**ENTRIES PROVIDED**
theorem fabricClockLost_keeps {org : State} (s : State) (hk : Keeps org s) : Keeps org (fabricClockLost s) := by
  unfold fabricClockLost
  repeat' first
    | with_reducible assumption
    | with_reducible apply fabRaise_keeps
    | with_reducible apply keeps_onCmp
    | with_reducible apply keeps_onFab
    | (intro z; have hz : Keeps org z; on_goal 1 => (simp (zeta := false) only [z]))
    | intro z
    | lift_lets
    | split

theorem fabricClockGood_keeps {org : State} (s : State) (hk : Keeps org s) : Keeps org (fabricClockGood s) := by
  unfold fabricClockGood
  repeat' first
    | with_reducible assumption
    | with_reducible apply dropFrame_keeps
    | with_reducible apply dropWaiting_keeps
    | with_reducible apply keeps_onFab
    | with_reducible refine keeps_forN ?_ _ _ fun _ _ _ => ?_
    | split

theorem cycleCluster_keeps {org : State} (n : Nat) (s : State) (hk : Keeps org s) : Keeps org (cycleCluster n s) := by
  unfold cycleCluster
  repeat' first
    | with_reducible assumption
    | with_reducible apply dropFrame_keeps
    | with_reducible apply keeps_onPwr
    | with_reducible apply keeps_onFview
    | with_reducible apply keeps_onCluster
    | (intro z; have hz : Keeps org z; on_goal 1 => (simp (zeta := false) only [z]))
    | intro z
    | lift_lets
    | split

theorem clustersOff_keeps {org : State} (s : State) (hk : Keeps org s) : Keeps org (clustersOff s) := by
  unfold clustersOff
  repeat' first
    | with_reducible assumption
    | with_reducible apply cycleCluster_keeps
    | with_reducible apply keeps_onCluster
    | with_reducible refine keeps_forN ?_ _ _ fun _ _ _ => ?_
    | split

theorem specFabClusterReset_keeps : OpKeeps specFabClusterReset where
  effect {org} h s hk := by
    unfold specFabClusterReset
    repeat' first
      | with_reducible assumption
      | (dsimp (zeta := false) only)
      | with_reducible apply cycleCluster_keeps
      | with_reducible apply keeps_onCluster
      | (intro z; have hz : Keeps org z; on_goal 1 => (simp (zeta := false) only [z]))
      | intro z
      | lift_lets
  apply _ _ hk := hk

theorem execFabClusterReset_keeps {org : State} (cmd : Cmd) (s : State) (hk : Keeps org s) : OutKeeps org (execFabClusterReset cmd s) :=
  out_next (accept_keeps _ _ _ specFabClusterReset_keeps hk)

theorem execClusterLoadDone_keeps {org : State} (n : Fin 64) (s : State) (hk : Keeps org s) : OutKeeps org (execClusterLoadDone n s) := by
  unfold execClusterLoadDone
  repeat' first
    | with_reducible assumption
    | with_reducible apply out_next
    | with_reducible apply complete_keeps
    | with_reducible apply keeps_onCluster
    | with_reducible refine keeps_foldl ?_ _ _ fun _ _ _ => ?_
    | (intro z; have hz : Keeps org z; on_goal 1 => (simp (zeta := false) only [z]))
    | intro z
    | lift_lets
    | split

**EXERCISE DETAILS**
Nothing but a number should be given: the count of lines above that include the string "execClusterLoadDone".

**PROBLEM SOLUTION**
2